/-! ## halt -/

@[simp] theorem State.halt_font (kind : FaultKind) (pc : Word) (op : Option Word) (a : Option Nat) : (s.halt kind pc op a).font = s.font := rfl
@[simp] theorem State.halt_mem (kind : FaultKind) (pc : Word) (op : Option Word) (a : Option Nat) : (s.halt kind pc op a).mem = s.mem := rfl
@[simp] theorem State.halt_V (kind : FaultKind) (pc : Word) (op : Option Word) (a : Option Nat) : (s.halt kind pc op a).V = s.V := rfl
@[simp] theorem State.halt_I (kind : FaultKind) (pc : Word) (op : Option Word) (a : Option Nat) : (s.halt kind pc op a).I = s.I := rfl
@[simp] theorem State.halt_pc (kind : FaultKind) (pc : Word) (op : Option Word) (a : Option Nat) : (s.halt kind pc op a).pc = s.pc := rfl
@[simp] theorem State.halt_stack (kind : FaultKind) (pc : Word) (op : Option Word) (a : Option Nat) : (s.halt kind pc op a).stack = s.stack := rfl
@[simp] theorem State.halt_sp (kind : FaultKind) (pc : Word) (op : Option Word) (a : Option Nat) : (s.halt kind pc op a).sp = s.sp := rfl
@[simp] theorem State.halt_fb (kind : FaultKind) (pc : Word) (op : Option Word) (a : Option Nat) : (s.halt kind pc op a).fb = s.fb := rfl
@[simp] theorem State.halt_keys (kind : FaultKind) (pc : Word) (op : Option Word) (a : Option Nat) : (s.halt kind pc op a).keys = s.keys := rfl
@[simp] theorem State.halt_DT (kind : FaultKind) (pc : Word) (op : Option Word) (a : Option Nat) : (s.halt kind pc op a).DT = s.DT := rfl
@[simp] theorem State.halt_ST (kind : FaultKind) (pc : Word) (op : Option Word) (a : Option Nat) : (s.halt kind pc op a).ST = s.ST := rfl
@[simp] theorem State.halt_status (kind : FaultKind) (pc : Word) (op : Option Word) (a : Option Nat) : (s.halt kind pc op a).status = .halted ⟨kind.code, kind, pc, op, a⟩ := rfl
@[simp] theorem State.halt_soundReq (kind : FaultKind) (pc : Word) (op : Option Word) (a : Option Nat) : (s.halt kind pc op a).soundReq = s.soundReq := rfl
@[simp] theorem State.halt_draws (kind : FaultKind) (pc : Word) (op : Option Word) (a : Option Nat) : (s.halt kind pc op a).draws = s.draws := rfl
@[simp] theorem State.halt_inbox (kind : FaultKind) (pc : Word) (op : Option Word) (a : Option Nat) : (s.halt kind pc op a).inbox = s.inbox := rfl
@[simp] theorem State.halt_outputs (kind : FaultKind) (pc : Word) (op : Option Word) (a : Option Nat) : (s.halt kind pc op a).outputs = s.outputs := rfl
@[simp] theorem State.halt_getV (kind : FaultKind) (pc : Word) (op : Option Word) (a : Option Nat) (r : Reg) : (s.halt kind pc op a).getV r = s.getV r := rfl
@[simp] theorem State.halt_getKey (kind : FaultKind) (pc : Word) (op : Option Word) (a : Option Nat) (j : Fin 16) : (s.halt kind pc op a).getKey j = s.getKey j := rfl
@[simp] theorem State.halt_byteAt (kind : FaultKind) (pc : Word) (op : Option Word) (a : Option Nat) (a' : Nat) : (s.halt kind pc op a).byteAt a' = s.byteAt a' := rfl
@[simp] theorem State.halt_pixel (kind : FaultKind) (pc : Word) (op : Option Word) (a : Option Nat) (px py : Nat) : (s.halt kind pc op a).pixel px py = s.pixel px py := rfl

/-! ## faultOf -/

@[simp] theorem State.faultOf_font (i : Instr) (kind : FaultKind) (a : Option Nat) : (s.faultOf i kind a).font = s.font := rfl
@[simp] theorem State.faultOf_mem (i : Instr) (kind : FaultKind) (a : Option Nat) : (s.faultOf i kind a).mem = s.mem := rfl
@[simp] theorem State.faultOf_V (i : Instr) (kind : FaultKind) (a : Option Nat) : (s.faultOf i kind a).V = s.V := rfl
@[simp] theorem State.faultOf_I (i : Instr) (kind : FaultKind) (a : Option Nat) : (s.faultOf i kind a).I = s.I := rfl
@[simp] theorem State.faultOf_pc (i : Instr) (kind : FaultKind) (a : Option Nat) : (s.faultOf i kind a).pc = s.pc := rfl
@[simp] theorem State.faultOf_stack (i : Instr) (kind : FaultKind) (a : Option Nat) : (s.faultOf i kind a).stack = s.stack := rfl
@[simp] theorem State.faultOf_sp (i : Instr) (kind : FaultKind) (a : Option Nat) : (s.faultOf i kind a).sp = s.sp := rfl
@[simp] theorem State.faultOf_fb (i : Instr) (kind : FaultKind) (a : Option Nat) : (s.faultOf i kind a).fb = s.fb := rfl
@[simp] theorem State.faultOf_keys (i : Instr) (kind : FaultKind) (a : Option Nat) : (s.faultOf i kind a).keys = s.keys := rfl
@[simp] theorem State.faultOf_DT (i : Instr) (kind : FaultKind) (a : Option Nat) : (s.faultOf i kind a).DT = s.DT := rfl
@[simp] theorem State.faultOf_ST (i : Instr) (kind : FaultKind) (a : Option Nat) : (s.faultOf i kind a).ST = s.ST := rfl
@[simp] theorem State.faultOf_status (i : Instr) (kind : FaultKind) (a : Option Nat) : (s.faultOf i kind a).status = .halted ⟨kind.code, kind, s.instrAddr, some (encode i), a⟩ := rfl
@[simp] theorem State.faultOf_soundReq (i : Instr) (kind : FaultKind) (a : Option Nat) : (s.faultOf i kind a).soundReq = s.soundReq := rfl
@[simp] theorem State.faultOf_draws (i : Instr) (kind : FaultKind) (a : Option Nat) : (s.faultOf i kind a).draws = s.draws := rfl
@[simp] theorem State.faultOf_inbox (i : Instr) (kind : FaultKind) (a : Option Nat) : (s.faultOf i kind a).inbox = s.inbox := rfl
@[simp] theorem State.faultOf_outputs (i : Instr) (kind : FaultKind) (a : Option Nat) : (s.faultOf i kind a).outputs = s.outputs := rfl
@[simp] theorem State.faultOf_getV (i : Instr) (kind : FaultKind) (a : Option Nat) (r : Reg) : (s.faultOf i kind a).getV r = s.getV r := rfl
@[simp] theorem State.faultOf_getKey (i : Instr) (kind : FaultKind) (a : Option Nat) (j : Fin 16) : (s.faultOf i kind a).getKey j = s.getKey j := rfl
@[simp] theorem State.faultOf_byteAt (i : Instr) (kind : FaultKind) (a : Option Nat) (a' : Nat) : (s.faultOf i kind a).byteAt a' = s.byteAt a' := rfl
@[simp] theorem State.faultOf_pixel (i : Instr) (kind : FaultKind) (a : Option Nat) (px py : Nat) : (s.faultOf i kind a).pixel px py = s.pixel px py := rfl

● ● ● ● ●

Looking back over the data above, restate word for word the lines that begin at the line with "op a).pc = s.pc := rfl" and end at the line with "op a).stack = s.stack := rfl", inclusive.

RESPONSE AREA:
@[simp] theorem State.halt_pc (kind : FaultKind) (pc : Word) (op : Option Word) (a : Option Nat) : (s.halt kind pc op a).pc = s.pc := rfl
@[simp] theorem State.halt_stack (kind : FaultKind) (pc : Word) (op : Option Word) (a : Option Nat) : (s.halt kind pc op a).stack = s.stack := rfl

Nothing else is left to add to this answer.